> **ACTIVITY**: Each line from the start of the listing below through the line containing "[.table .rasLog, .table" should be reproduced exactly, with no others.

▶

-- ==== Sys2Proof/Laws/Events.lean ====
section
/-!
SUPPORT. The frames of what many commands share: event bits and messages, trace and error records, and the end of threads
and contexts.
-/
namespace Sys2Proof.Machine

/-- The registers that error records and their events move (13, R440; 14, R469; 18, R567). -/
def recordRegs : List Reg :=
  [.table .rasLog, .table .evtStatus, .table .msixPba, .table .trace, .col DieCnt.TRACE_RECORDS]

/-- The pieces of the state that error records and their events move. -/
def recordComps : List Comp := [.errorLog, .messages, .trace]

theorem State.rput_only_table (s : State) (f : Fld) (i v : Nat) : State.Only [] [.table f.tab] s (s.rput f i v) := by
  refine ⟨rfl, fun c _ => ?_, fun k hk => ?_⟩
  · cases c <;> simp [Comp.same]
  · have : k ≠ ⟨f.tab, i, f.lo⟩ := by rintro rfl; simp [Reg.has] at hk
    simp [look_put_ne this]

theorem State.rput_record {s u : State} (h : State.Only recordComps recordRegs s u) (f : Fld) (i v : Nat)
    (hf : f.tab = .rasLog ∨ f.tab = .evtStatus ∨ f.tab = .msixPba ∨ f.tab = .trace) :
    State.Only recordComps recordRegs s (u.rput f i v) := by
  refine h.trans ((State.rput_only_table u f i v).mono (by simp) ?_)
  rcases hf with e | e | e | e <;> simp [recordRegs, e]

theorem State.sendMsix_record {s u : State} (h : State.Only recordComps recordRegs s u) (v : Nat) :
    State.Only recordComps recordRegs s (u.sendMsix v) := by
  unfold State.sendMsix
  split
  · exact State.rput_record h _ _ _ (by decide)
  · refine h.trans ⟨rfl, fun c hc => ?_, fun _ _ => rfl⟩
    cases c <;> simp_all [Comp.same, recordComps]

theorem State.setEvt_record {s u : State} (h : State.Only recordComps recordRegs s u) (f : Fld) (hf : f.tab = .evtStatus) :
    State.Only recordComps recordRegs s (u.setEvt f) := by
  unfold State.setEvt
  split
  · exact h
  · dsimp only
    split
    · exact State.sendMsix_record (State.rput_record h _ _ _ (by rw [hf]; decide)) _
    · exact State.rput_record h _ _ _ (by rw [hf]; decide)

theorem State.setTraceBuf_record {s u : State} (h : State.Only recordComps recordRegs s u) (d : Nat) (b : TraceBuf) :
    State.Only recordComps recordRegs s (u.setTraceBuf d b) := by
  refine h.trans ⟨rfl, fun c hc => ?_, fun _ _ => rfl⟩
  cases c <;> simp_all [Comp.same, recordComps]

theorem State.traceCount_record {s u : State} (h : State.Only recordComps recordRegs s u) (d : Nat) :
    State.Only recordComps recordRegs s (u.rwrap DieCnt.TRACE_RECORDS d) :=
  h.trans ((State.rput_only_col _ _ _ _).mono (by simp) (by simp [recordRegs]))

theorem State.traceWrite_record {s u : State} (h : State.Only recordComps recordRegs s u) (d : Nat) (r : TraceRec) :
    State.Only recordComps recordRegs s (u.traceWrite d r) := by
  unfold State.traceWrite
  dsimp only
  split
  · exact State.setTraceBuf_record (State.traceCount_record h _) _ _
  · split
    · split
      · exact State.rput_record (State.setTraceBuf_record (State.traceCount_record h _) _ _) _ _ _ (by decide)
      · exact State.setTraceBuf_record (State.traceCount_record h _) _ _
    · exact h

theorem State.traceGaps_record {s u : State} (h : State.Only recordComps recordRegs s u) (d g : Nat) :
    State.Only recordComps recordRegs s (u.traceGaps d g) := by
  unfold State.traceGaps
  dsimp only
  split
  · exact State.traceWrite_record (State.setTraceBuf_record h _ _) _ _
  · exact h

theorem State.traceEvent_record {s u : State} (h : State.Only recordComps recordRegs s u) (d cls kind loc g ctx opid a b : Nat) :
    State.Only recordComps recordRegs s (u.traceEvent d cls kind loc g ctx opid a b) := by
  unfold State.traceEvent
  split
  · exact State.traceWrite_record (State.traceGaps_record h _ _) _ _
  · exact h

theorem State.logWrite_record {s u : State} (h : State.Only recordComps recordRegs s u) (r : ErrRec) :
    State.Only recordComps recordRegs s (u.logWrite r) := by
  have h1 : ∀ l n, State.Only recordComps recordRegs s { u with rasLog := l, rasSeq := n } := fun l n =>
    h.trans ⟨rfl, fun c hc => by cases c <;> simp_all [Comp.same, recordComps], fun _ _ => rfl⟩
  exact State.setEvt_record (State.rput_record (h1 _ _) RasLog.HEAD _ _ (by decide)) Evt.RAS_RECORD rfl

theorem State.logRing_record {s u : State} (h : State.Only recordComps recordRegs s u) (r : ErrRec) :
    State.Only recordComps recordRegs s (u.logRing r) := by
  unfold State.logRing State.rinc
  dsimp only
  split
  · exact State.logWrite_record h _
  · split
    · split
      · exact State.rput_record (State.logWrite_record h _) _ _ _ (by decide)
      · exact State.rput_record (State.setEvt_record (State.rput_record (State.logWrite_record h _) _ _ _ (by decide)) _ rfl) _ _ _ (by decide)
    · exact State.rput_record h _ _ _ (by decide)

theorem State.traceError_record {s u : State} (h : State.Only recordComps recordRegs s u) (r : ErrRec) (seq : Nat) :
    State.Only recordComps recordRegs s (u.traceError r seq) := State.traceEvent_record h _ _ _ _ _ _ _ _ _

theorem State.traceMark_record {s u : State} (h : State.Only recordComps recordRegs s u) (d src die : Nat) :
    State.Only recordComps recordRegs s (u.traceMark d src die) := by
  unfold State.traceMark State.rinc
  dsimp only
  split
  · exact State.rput_record (State.traceWrite_record h _ _) _ _ _ (by decide)
  · exact State.rput_record h _ _ _ (by decide)

theorem State.linked_record {s u : State} (h : State.Only recordComps recordRegs s u) (l : List (Nat × Nat)) :
    State.Only recordComps recordRegs s { u with obs := { u.obs with linked := l } } := by
  refine h.trans ⟨rfl, fun c hc => ?_, fun _ _ => rfl⟩
  cases c <;> simp_all [Comp.same, recordComps]

theorem State.traceCapture_record {s u : State} (h : State.Only recordComps recordRegs s u) (d src die fill : Nat) :
    State.Only recordComps recordRegs s (u.traceCapture d src die fill) :=
  State.rput_record (f := Trace.TRIGGER_TIME) (State.rput_record (f := Trace.CAPTURE)
    (State.setTraceBuf_record (State.traceWrite_record h _ _) _ _) _ _ (by decide)) _ _ (by decide)

theorem State.traceReport_record {s u : State} (h : State.Only recordComps recordRegs s u) (d : Nat) :
    State.Only recordComps recordRegs s (u.traceReport d) :=
  State.traceError_record (State.logRing_record (State.setEvt_record h _ rfl) _) _ _

theorem State.passOn_record {s u : State} (h : State.Only recordComps recordRegs s u) (d : Nat) :
    State.Only recordComps recordRegs s (u.passOn d) := by
  unfold State.passOn
  split
  · exact State.linked_record h _
  · exact h

theorem State.traceFire_record {s u : State} (h : State.Only recordComps recordRegs s u) (d src die fill : Nat) :
    State.Only recordComps recordRegs s (u.traceFire d src die fill) := by
  have h1 := State.traceReport_record (State.traceCapture_record h d src die fill) d
  unfold State.traceFire
  generalize (u.traceCapture d src die fill).traceReport d = v at h1
  dsimp only
  refine State.passOn_record ?_ _
  split
  · exact State.traceMark_record h1 _ _ _
  · exact h1

theorem State.traceTrigger_record {s u : State} (h : State.Only recordComps recordRegs s u) (d src die : Nat) :
    State.Only recordComps recordRegs s (u.traceTrigger d src die) := by
  unfold State.traceTrigger
  split
  · split
    · exact State.traceFire_record h _ _ _ _
    · split
      · exact h
      · exact State.traceMark_record h _ _ _
  · exact h

/-- An error record changes the log, the trace, the event bits and their messages only. -/
theorem State.logError_only (s : State) (r : ErrRec) : State.Only recordComps recordRegs s (s.logError r) := by
  unfold State.logError
  dsimp only
  have h := State.traceError_record (State.logRing_record (.refl _ _ s) r) r s.rasSeq
  split
  · exact State.traceTrigger_record h _ _ _
  · exact h

end Sys2Proof.Machine
end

◀

> **TASK OUTPUT**:
-- ==== Sys2Proof/Laws/Events.lean ====
section
/-!
SUPPORT. The frames of what many commands share: event bits and messages, trace and error records, and the end of threads
and contexts.
-/
namespace Sys2Proof.Machine

/-- The registers that error records and their events move (13, R440; 14, R469; 18, R567). -/
def recordRegs : List Reg :=
  [.table .rasLog, .table .evtStatus, .table .msixPba, .table .trace, .col DieCnt.TRACE_RECORDS]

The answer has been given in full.